When it comes to education, parental involvement continues to be a hot-button issue, locally and nationally. Both President George W. Bush’s No Child Left Behind Act and President Obama’s Race to the Top touted parental engagement as one remedy for persistent socioeconomic and racial achievement gaps. Mathews’ three-month study showed, despite claims to the contrary, that even in low-income, disadvantaged neighborhoods, children who had strong, engaged and involved parents performed well in school. While Mathews’ discoveries were not earth shattering, the study highlighted the importance of parental involvement in their children’s education. It also showed the importance of schools and communities stepping in to fill the gaps for students who lack support from parents, guardians or extended families. “They did what they needed to do to get help,” says Mathews. “It’s not that they have all the resources; it’s that they figured out where these resources are, and they make sure that those kids get those resources.” It was the ability to get the help they needed, coupled with committed, hard-working mostly African-American single mothers, that made a world of difference.

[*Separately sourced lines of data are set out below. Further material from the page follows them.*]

-- ==== Sys2Proof/Word.lean ====
section
/-! DEFINITION. The words of the block: bytes, register addresses and request words (spec/00_scope.md R12). -/

namespace Sys2Proof

/-- A byte: an 8-bit unsigned value (R12). -/
abbrev Byte := BitVec 8

/-- A register address of the peripheral: 7 bits, 0 to 127 (spec/20_memory.md R64). -/
abbrev RegAddr := BitVec 7

/-- A request word REQ (spec/30_encoding.md R89). -/
abbrev ReqWord := BitVec 32

end Sys2Proof
end

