-- ==== Sys2Proof/Machine/Step.lean ====
section
/-! DEFINITION. One step of the machine: the next move of its agents. -/

namespace Sys2Proof.Machine

/-- One step: one move of one agent (spec/00_scope.md R11). -/
def step (s : State) : Host.Outcome State Fault Refusal := makeMove (nextMove s) (moveTaken s)

/-- The state with a table row's word placed where the next step fetches its instruction: a request word at the request
port of caller 0 with the move that serves it, a frame or an action before the engine with the engine's turn (log entry
18). -/
def State.withFetchWord (s : State) (nbits w : Nat) : State :=
  match tablePacket nbits w with
  | some p => placePacket p s
  | none => s

end Sys2Proof.Machine
end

Parents, schools must work together

For Mathews, it was eye-opening to see parents in what was considered a dysfunctional, disadvantaged environment make education a priority with positive results. Studies show that when parents and schools work together to form a network of support, children thrive. In recent months, there has been increasing debate about the impact of parental involvement in schools and engagement in their children’s education. In a new study, “The Broken Compass,” sociologists Keith Robinson and Angel Harris argue that when parents attempt to help, they really have little impact, and may even harm their children’s grades and test scores. But as Mathews’ study showed, family engagement practices that make a difference create collaborations among parents, teachers and students and share effective strategies for strengthening students’ academic skills. Mathews says his research showed parents influence their children’s success in school through high expectations, talking to their children about school and generally working to create a positive attitude about learning and strong work habits. “The big difference was that the parents of the kids who were succeeding had figured out how to get resources for their child, were engaged with their child, knew the teacher, the principal, the counselor if need be, they were engaged with that school,” Mathews says. “Parents of the (students) who were very low-performing were totally disengaged.”

The next research step

Research indicates that when parents and families are involved in their children’s schools, the children do better and have better feelings about going to school. Parents of high-achieving students showed strong parental skills, set boundaries and maintained consistency in their children’s lives. “You create an environment in which they can see that what they do, what they control, results in a positive outcome in a domain where they have never seen that before,” Mathews says. Mathews says he came away impressed with parents who made the sacrifices to put their children’s educational needs ahead of their wants, needs and desires. “Parents who worked outside the home and returned home after the end of the school day adapted their lives to meet the academic needs of their children,” Mathews says. “We didn’t find a single, high-achieving kid who had parents who weren’t engaged in the school.” Semi-retired, Mathews still dabbles in research, doing contract work at UWF. What he’d like to do is to get parents or guardians of high-achieving students together to share with other parents their secrets of success. “How can you help these other folks make it work?” says Mathews. “That’s what I think will be a real interesting experience.”